US investors, worried about a “coordinated” threat to their right to file resolutions at company annual meetings, have met with sceptical Securities and Exchange Commission official Daniel Gallagher to argue that the system is not broken as claimed.
SEC Commissioner Gallagher sparked concern among SRI investors in March with his remarks that the process had been hijacked by “activist investors and corporate gadflies”. This was followed by various other comments in the media from NASDAQ officials, culminating in a petition from business lobby group the US Chamber of Commerce, supported by the American Petroleum Institute and the Financial Services Roundtable, calling on the SEC to review and change the proxy rules.
“We are witnessing a coordinated buzz about so-called ‘problems’ with the shareholder resolution process led by SEC Commissioner Daniel Gallagher,” said Walden Asset Management’s Director of ESG Shareowner Engagement Tim Smith.
It was ironic, Smith said, that the opposition came as many shareholder initiatives on ESG were reaching “new highs” of shareholder support at AGMs: “Perhaps it is this traction at the ballot box that has stimulated the attempt to roll back shareholder rights.”

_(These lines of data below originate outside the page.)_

/-- The nodes of a replay that may start: every header that they follow has completed. -/
def readyNodes (g : Graph) : List Nat :=
  match g.replay with
  | none => []
  | some r =>
    (List.range r.hdrs.length).filter fun k =>
      !(r.started.contains k) && ((g.after.getD k []).all fun p => r.completed.contains p)

/-- A replay goes on: its ready nodes start, and it completes when every node has. -/
def advanceGraph (n : Nat) (s : State) : State :=
  match s.graphAt n with
  | none => s
  | some g =>
    match g.replay with
    | none => s
    | some r =>
      if (List.range r.hdrs.length).all fun k => r.completed.contains k then
        (s.setGraph n { g with replay := none }).tell (.replayDone n 0)
      else (readyNodes g).foldl (startNode n) s

/-- A waiting replay of a graph starts when no other is under way. -/
def startReplay (n : Nat) (s : State) : State :=
  match s.graphAt n with
  | none => s
  | some g =>
    if g.replay.isSome || g.waiting == 0 then s
    else
      match replayStop s g with
      | some (.miss pg) => askPageOf s g.asid pg
      | some _ => s
      | none =>
        let r := snapshotHeaders s g
        advanceGraph n (r.1.setGraph n { g with
          replay := some ⟨g.begun, r.2, [], []⟩
          begun := g.begun + 1
          waiting := g.waiting - 1 })

/-- Waiting replays of a graph start, the next one where one fails at once: `k` at most. -/
def startReplays (n : Nat) : (k : Nat) → State → State
  | 0, s => s
  | k + 1, s => startReplays n k (startReplay n s)

/-- A graph goes on: its replay, then those that wait. -/
def pumpGraph (s : State) (n : Nat) : State :=
  let t := advanceGraph n s
  startReplays n (((t.graphAt n).map Graph.waiting).getD 0) t

/-- Every graph goes on, where what one waited for has come. -/
def pumpGraphs (s : State) : State := (List.range s.mgmt.graphs.length).foldl pumpGraph s

/-- A node of a replay has completed; a launch of an earlier replay, one that failed, changes nothing. -/
def nodeDone (s : State) (x : Option (Nat × Nat × Nat)) : State :=
  match x with
  | none => s
  | some (n, num, node) =>
    match s.graphAt n with
    | none => s
    | some g =>
      match g.replay with
      | none => s
      | some r =>
        if r.num != num then s
        else pumpGraph (s.setGraph n { g with replay := some { r with completed := node :: r.completed } }) n

/-- GRAPH_REGISTER (R360, R366): up to 1,024 headers, none with ARGLEN 0. -/
def evGraphRegister (host : BitVec 20) (asid : BitVec 16) (hdrs : List (BitVec 2048)) (after : List (List Nat)) (s : State) :
    State :=
  let ok := s.mgmt.accepted 6 && hdrs.length ≤ 1024 && (hdrs.all fun h => hdrArgLen h != 0) && after.length == hdrs.length &&
    after.all fun ps => ps.all fun p => p < hdrs.length
  let handle := BitVec.ofNat 64 s.mgmt.graphs.length
  (if ok then { s with mgmt := { s.mgmt with graphs := s.mgmt.graphs ++ [⟨host, asid, hdrs, after, none, 0, 0⟩] } } else s).tell
    (.managed "graph" handle ok)

/-- REPLAY_MESSAGE (R360): a replay of the graph starts, or waits for the one before. -/
def evReplayMessage (graph : Nat) (s : State) : State :=
  match s.graphAt graph with
  | none => s
  | some g => pumpGraph (s.setGraph graph { g with waiting := g.waiting + 1 }) graph

/-- GRAPH_PATCH (R360): a registered header changes for replays that start later. -/
def evGraphPatch (graph node : Nat) (hdr : BitVec 2048) (s : State) : State :=
  match s.graphAt graph with
  | none => s.tell (.managed "graph patch" (BitVec.ofNat 64 graph) false)
  | some g =>
    let ok := node < g.hdrs.length && hdrArgLen hdr != 0
    (if ok then s.setGraph graph { g with hdrs := modifyAt node (fun _ => hdr) g.hdrs } else s).tell
      (.managed "graph patch" (BitVec.ofNat 64 graph) ok)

“In May we met with Commissioner Gallagher to put our case on the record,” Smith said in a Walden newsletter. “We are confident that Walden and the institutional investor community will make a persuasive case that the existing shareholder resolution process is not broken.”Smith said he suspects the Chamber hopes the SEC will open the door to a review that would lead to “multiple radical changes limiting the influence of shareholders.”

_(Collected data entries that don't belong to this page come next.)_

/-- TENANT_SEAL (R364): the partition as the mode in force makes it. -/
def evTenantSeal (partn : BitVec 3) (s : State) : State :=
  let ok := partn.toNat < s.mgmt.parts
  let e := (s.mgmt.parts, partn)
  let add := if s.mgmt.sealed.contains e then s.mgmt.sealed else e :: s.mgmt.sealed
  (if ok then { s with mgmt := { s.mgmt with sealed := add } } else s).tell
    (.managed "seal" (partn.setWidth 64) ok)

/-- Whether a partition has a context: a task that has started and not ended. -/
def partitionBusy (s : State) (partn : Nat) : Bool :=
  s.sched.tasks.any fun t => t.started && t.st != .ended &&
    ((s.launchOf t.lid).map fun l => hdrPartn l.hdr) == some partn

/-- The seal that the host lifts by a partition's number: that of the mode in force, else the latest of an earlier mode (DESIGN CHOICE, log
entry 112). -/
def State.sealOf (s : State) (partn : BitVec 3) : Option (Nat × BitVec 3) :=
  if s.mgmt.sealed.contains (s.mgmt.parts, partn) then some (s.mgmt.parts, partn)
  else s.mgmt.sealed.find? fun e => e.2 == partn

/-- The partitions of the mode in force that share dies with a sealed one. -/
def sealParts (s : State) (e : Nat × BitVec 3) : List Nat :=
  (List.range s.mgmt.parts).filter fun q => meets (q * (8 / s.mgmt.parts)) (8 / s.mgmt.parts) (e.2.toNat * (8 / e.1)) (8 / e.1)

/-- What an unseal waits for (R249, R364): contexts of the partition, and halves of it that a die held in reset serves. -/
def unsealWaits (s : State) (e : Nat × BitVec 3) : Bool :=
  (sealParts s e).any fun q =>
    partitionBusy s q || (List.range (8 / s.mgmt.parts)).any fun d => s.mem.heldReset.getLsbD (q * (8 / s.mgmt.parts) + d)

/-- TENANT_UNSEAL (R246, R364): once every context of the partition has been killed, its HBM is zeroed and the seal lifted. -/
def evTenantUnseal (partn : BitVec 3) (s : State) : State :=
  match s.sealOf partn with
  | none => s
  | some e =>
    if unsealWaits s e then s
    else
      let r := partitionHbm e.1 e.2.toNat
      let t := s.homeWrite none false noPort r.1 (List.replicate r.2 0)
      { t with mgmt := { t.mgmt with sealed := t.mgmt.sealed.filter fun p => p != e } }.tell
        (.managed "unseal" (partn.setWidth 64) true)

/-! ### Snapshots (R369) -/

/-- TRIGGER_MESSAGE (R369): a message on VC 4, or the fault of another core that has sent a fault record. The faults of this core trigger
as they send theirs. -/
def evTriggerMessage (tagv : BitVec 16) (_fromFault : Bool) (s : State) : State := s.trigger tagv

/-- The values of a latch as the host reads them: zeros of a sealed partition's blocks (R364). -/
def readoutValues (s : State) (vs : List W64) : List W64 :=
  (Config.snapshotBlocks.zip vs).map fun b => if (b.1.map fun d => s.sealsDie d.toNat).getD false then 0 else b.2

/-- SNAPSHOT_READOUT (R369): the latch is read out with its tag, its time, its values and the missed triggers. -/
def evSnapshotReadout (s : State) : State :=
  match s.mgmt.snapshot with
  | none => s
  | some x =>
    { s with mgmt := { s.mgmt with snapshot := none, missed := 0 } }.tell
      (.snapshot x.tagv x.time s.mgmt.missed (readoutValues s x.values))

/-! ### Boot, versions, the clamp (R361, R362, R365) -/

/-- Whether the boot ROM accepts an image (Table 23-1, step 2). -/
def imageAccepted (m : Mgmt) (img : BootImage) : Bool :=
  img.signatureValid && img.keyDigest == Config.fusedKeyDigest && m.version ≤ img.version

/-- The cores that are enabled when some dies are held in reset (R2, R361). -/
def coresEnabled (held : BitVec 8) : Nat :=
  ((List.range 8).filter fun d => !(dieHeld held d)).foldl (fun acc d => acc + (enabledCores d).length) 0

/-- The feature vector that the ready message offers (R366). -/
def offeredVector : BitVec 128 := Config.offered.setWidth 128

To counter this, Walden will explain how shareholder proposals on ESG matters often raise issues with a direct impact on long-term shareholder value (e.g. climate change risk and board oversight).
“We will make the case that fiduciary duty compels us to raise these matters that address long-term risk and brand reputation. And finally, we will argue that sometimes voting support is modest in early years but later garners significant shareholder backing as knowledge about an issue accumulates.”

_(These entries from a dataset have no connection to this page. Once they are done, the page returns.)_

-- ==== Sys2Proof/Machine/VecConv.lean ====
section
/-! DEFINITION. Conversions, block quantisation and dequantisation, retagging and random bits (R165 to R170). -/

namespace Sys2Proof.Machine

open Sys2Proof

/-- The stochastic mode at COORD plus an index (R141). -/
def srAt (s : State) (i : Nat) : RMode :=
  .sr (generator s.ctx.ctl.seed s.ctx.ctl.tensor (s.ctx.ctl.coord + BitVec.ofNat 64 i))

/-- The mode of a conversion at destination element `i` (R166). -/
def cvtMode (s : State) (sr : Bool) (i : Nat) : RMode := if sr then srAt s i else rmodeOf s

/-- The result of VCVT: the lanes of the target that take part, with the mask and the lanes written (R166). -/
def cvtLanes (s : State) (src tgt : Fmt) (sr half : Bool) (xs : List Nat) : List Elem :=
  let h := if half then 1 else 0
  if tgt.width < src.width then
    List.replicate (h * xs.length) (0, 0) ++
      xs.zipIdx.map (fun x => elemCvt src tgt (cvtMode s sr (h * xs.length + x.2)) x.1) ++
      List.replicate ((1 - h) * xs.length) (0, 0)
  else
    let first := if src.width < tgt.width then h * tgt.lanes else 0
    (sliceOf xs first tgt.lanes).zipIdx.map fun x => elemCvt src tgt (cvtMode s sr x.2) x.1

/-- The lanes of the half that a narrowing conversion writes (R166). -/
def halfMask (half : Bool) (ns : Nat) : BitVec 512 :=
  if half then lowMask (2 * ns) &&& ~~~ (lowMask ns) else lowMask ns

/-- The result of a narrowing conversion: its half alone is written (R166). DESIGN CHOICE (log entry 96): a push into a sink port has
+0 in the other half, for which the spec names no old bytes. Unsafe. -/
def narrowRes (tgt : Fmt) (mask : BitVec 512) (z half : Bool) (ns : Nat) (rs : List Elem) : VRes :=
  let r := plainRes tgt (mask &&& halfMask half ns) false rs 3
  let zeros := maskedBytes tgt.width (halfMask half ns &&& ~~~ mask) false (rs.map fun _ => 0)
  if z then { r with bytes := r.bytes.map fun bs => List.zipWith (fun a b => a.or b) bs zeros } else r

/-- The target tag of a narrowing conversion must stand already, or a push must meet its port's format (R166, R185). -/
def narrowDst (s : State) (p : At) (d : BitVec 6) (tgt : Fmt) : Option Stop :=
  checkDst s p ⟨false, 1⟩ d 1 (fun _ => true) (some tgt)

/-- Whether a source element of VCVT is none of an inactive lane (R148, R166): its lane is active, or it has none. -/
def cvtLive (src tgt : Fmt) (half : Bool) (mask : BitVec 512) (i : Nat) : Bool :=
  let h := if half then 1 else 0
  if tgt.width < src.width then mask.getLsbD (h * src.lanes + i)
  else if src.width < tgt.width then i < h * tgt.lanes || (h + 1) * tgt.lanes ≤ i || mask.getLsbD (i - h * tgt.lanes)
  else mask.getLsbD i

/-- VCVT (R165, R166). -/
def semVcvt (m : VMask) (d a : BitVec 6) (sr half : Bool) (f : BitVec 4) (s : State) (p : At) : SlotSem :=
  let tgt := Fmt.ofCode f
  let x := vecSrc s p 1 a 0 []
  let src := x.tag.getD .raw
  let ok := cvtPair src tgt
  let narrow := ok && tgt.width < src.width
  let rs := if ok then cvtLanes s src tgt sr half (x.lanes src) else []
  let mask := maskOf s p m.k
  let r := if narrow then narrowRes tgt mask m.z half src.lanes rs else plainRes tgt mask m.z rs 3
  let dst := if narrow then narrowDst s p d tgt else checkDst s p m d 1 (fun _ => true) (some tgt)
  let srcBad := if x.tag.isSome && !ok then some (formatStop p 1 src tgt x.addr) else none
  vecSlot s p d 1 [x.under (cvtLive src tgt half mask)] [vecRange s p 0 d 1, vecRange s p 1 a 1] [dst, srcBad]
    [dstStream s p d, srcStream s p 1 a] [] r

/-- A run of `n` vector sources from field A. -/
def runSrcs (s : State) (p : At) (a : BitVec 6) (n : Nat) : List VSrc :=
  (List.range n).map fun k => vecSrc s p 1 a k (popsOf a k)

/-- The range check of a run of `n` registers in a field (R36, R167, R168). -/
def runRange (s : State) (p : At) (field : Nat) (v : BitVec 6) (n : Nat) : Option Stop :=
  if v.toNat < 60 && 60 < v.toNat + n then some (rangeStop p field false (s.ctx.vecAddr v.toNat))
  else vecRange s p field v n

/-- The registers of a source run for a target (R167). -/
def quantRunLen (src tgt : Fmt) : Nat := if src.isFlt then tgt.lanes / src.lanes else 1

/-- The values of a quantised run: an element whose mask bit is 0 is +0 (R167). -/
def quantVals (t : Fmt) (mask : BitVec 512) (xs : List VSrc) : List FVal :=
  (xs.flatMap fun x => x.lanes t).zipIdx.map fun q => if mask.getLsbD q.2 then t.fval q.1 else .fin false 0 0

/-- MX quantisation of a whole granule (R133, R167). -/
def mxGranule (s : State) (tgt : Fmt) (sr : Bool) (vals : List FVal) : VRes :=
  let lf := if tgt == .mxfp8 then e4m3F else e2m1F
  let emax : Int := if tgt == .mxfp8 then 8 else 2
  let blocks := (List.range (tgt.lanes / 32)).map fun b =>
    mxQuant lf emax (fun i => if sr then srAt s (32 * b + i) else .rne) (sliceOf vals (32 * b) 32)
  let side := blocks.map fun b => BitVec.ofNat 8 b.scale
  blkRes tgt (bytesOf tgt.width (blocks.flatMap MxBlock.elems)) (side ++ List.replicate (16 - side.length) 0)
    (blocks.foldl (fun acc b => acc ||| b.flags) 0) 6

/-- QC4 quantisation of a whole granule (R136, R167). -/
def qcGranule (vals : List FVal) : VRes :=
  let b0 := qcQuant (vals.take 256)
  let b1 := qcQuant (vals.drop 256)
  let side := (b0.scales ++ b1.scales).map (BitVec.ofNat 8) ++ leBytes 4 b0.super ++ leBytes 4 b1.super
  blkRes .qc4 (bytesOf 4 (b0.codes ++ b1.codes)) side (b0.flags ||| b1.flags) 6

/-- A quantising slot (R167). -/
def quantSlot (k : BitVec 3) (d a : BitVec 6) (tgt : Fmt) (gran : List FVal → VRes) (s : State) (p : At) : SlotSem :=
  let t := ((vecSrc s p 1 a 0 []).tag).getD .raw
  let n := quantRunLen t tgt
  let xs := runSrcs s p a n
  let r := gran (if t.isFlt then quantVals t (maskOf s p k) xs else List.replicate tgt.lanes (.fin false 0 0))
  let live := xs.zipIdx.map fun x => x.1.under fun i => (maskOf s p k).getLsbD (x.2 * t.lanes + i)
  vecSlot s p d 1 live [vecRange s p 0 d 1, runRange s p 1 a n]
    [checkDst s p ⟨false, k⟩ d 1 (fun _ => true) (some tgt), checkTags p Fmt.isFlt xs none]
    [dstStream s p d, srcStream s p 1 a] [] r

/-- VQMX (R167). -/
def semVqmx (k : BitVec 3) (d a : BitVec 6) (sr : Bool) (f : BitVec 4) (s : State) (p : At) : SlotSem :=
  quantSlot k d a (Fmt.ofCode f) (mxGranule s (Fmt.ofCode f) sr) s p

/-- VQC4 (R167). -/
def semVqc4 (k : BitVec 3) (d a : BitVec 6) (_f : BitVec 4) (s : State) (p : At) : SlotSem :=
  quantSlot k d a .qc4 qcGranule s p

/-- VDQ (R168). -/
def semVdq (m : VMask) (d a : BitVec 6) (f : BitVec 4) (s : State) (p : At) : SlotSem :=
  let tgt := Fmt.ofCode f
  let x := vecSrc s p 1 a 0 []
  let src := x.tag.getD .raw
  let n := if src.isBlk then src.lanes / tgt.lanes else 1
  let mask := maskOf s p m.k
  let rs : List Elem := if src.isBlk then
      (List.range src.lanes).map fun j => tgt.rnd .rne (blkValue src x.bytes x.side j)
    else []
  let parts := (List.range n).map fun i =>
    plainRes tgt (mask >>> (i * tgt.lanes)) m.z (sliceOf rs (i * tgt.lanes) tgt.lanes) 6
  let r : VRes := ⟨tgt, parts.flatMap VRes.bytes, parts.flatMap VRes.sides, parts.flatMap VRes.lanes, [],
    parts.foldl (fun acc q => acc ||| q.flags) 0, 6⟩
  vecSlot s p d n (underMask mask [x]) [runRange s p 0 d n, vecRange s p 1 a 1]
    [if src.isBlk then checkDst s p m d n (fun _ => true) (some tgt) else none, checkTags p Fmt.isBlk [x] none]
    [dstStream s p d, srcStream s p 1 a] [] r

/-- Whether a result in flight carries a sideband for the granule at `a`. -/
def Pending.hasSide (p : Pending) (a : Nat) : Bool :=
  match p.dst with
  | .vec b _ side => b ≤ a && a < b + 256 * (side.length / 16)
  | _ => false

/-- A result in flight whose sideband for the granule at `a` is zero from now on. -/
def Pending.zeroSideAt (a : Nat) (p : Pending) : Pending :=
  match p.dst with
  | .vec b bs side =>
    if p.hasSide a then { p with dst := .vec b bs (side.take (16 * ((a - b) / 256)) ++ zeroSide ++ side.drop (16 * ((a - b) / 256) + 16)) }
    else p
  | _ => p

/-- The zero sideband that VTAG writes with a tag that uses none (R39, R169). DESIGN CHOICE (log entry 99): over the sideband of a
VQMX or VQC4 result still in flight R169 says nothing; R25 lets either of two open writes stand, by a free bit. -/
def Ctx.clearSide (ctr site : Nat) (c : Ctx) (a : Nat) : Ctx :=
  if standPlace ctr site (fun p => p.hasSide a) c.pipe.pend < c.pipe.pend.length then c
  else
    { c with
      basin := c.basin.setSide a zeroSide
      pipe := { c.pipe with pend := c.pipe.pend.map (Pending.zeroSideAt a) } }

/-- VTAG (R169): the tag stands from the next bundle, the data bytes stay. -/
def semVtag (d : BitVec 6) (f : BitVec 4) (s : State) (p : At) : SlotSem :=
  let t := Fmt.ofCode f
  let a := s.ctx.vecAddr d.toNat
  let effect : State → State := fun u =>
    let b := (u.ctx.basin.touch 0 a (List.replicate 256 (some 0))).setTag a t
    let c := { u.ctx with basin := b }
    { u with ctx := if t.isBlk then c else c.clearSide u.freeCtr (p.site 23) a }
  { SlotSem.effect [.dst (.vec a (List.replicate 256 (some 0)) [])] effect with
    stall := vBusy s a 256
    stop := vecRange s p 0 d 1 }

/-- VRAND (R170). -/
def semVrand (m : VMask) (d : BitVec 6) (s : State) (p : At) : SlotSem :=
  let rs : List Elem := (List.range 64).map fun i =>
    ((generator s.ctx.ctl.seed s.ctx.ctl.tensor (s.ctx.ctl.coord + BitVec.ofNat 64 i)).toNat % 2 ^ 32, 0)
  vecSlot s p d 1 [] [vecRange s p 0 d 1] [checkDst s p m d 1 (fun _ => true) (some .int32)] [dstStream s p d] []
    (plainRes .int32 (maskOf s p m.k) m.z rs 4)

end Sys2Proof.Machine
end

Walden’s peer Trillium Asset Management has also taken to the media, this time on corporate political transparency. It follows an editorial last month in the Wall Street Journal (Good News in the Proxy Wars) that argued that “the left’s” campaign to get more disclosure about corporate political spending was “falling flat”. Trillium’s Jonas Kron and Bruce Freed, president of campaign group the Center for Political Accountability (CPA), responded in a letter to the paper saying it misrepresents their work.
“The editorial makes a case that corporate political spending is critical to a company’s success but should not be disclosed to its shareholders or the public. It is an odd position for a newspaper dedicated to informing investors of the benefits and risks of corporate business decisions,” Kron and Freed write. They add that secret political spending was “distorting markets, harming competition and exposing companies” to political risk.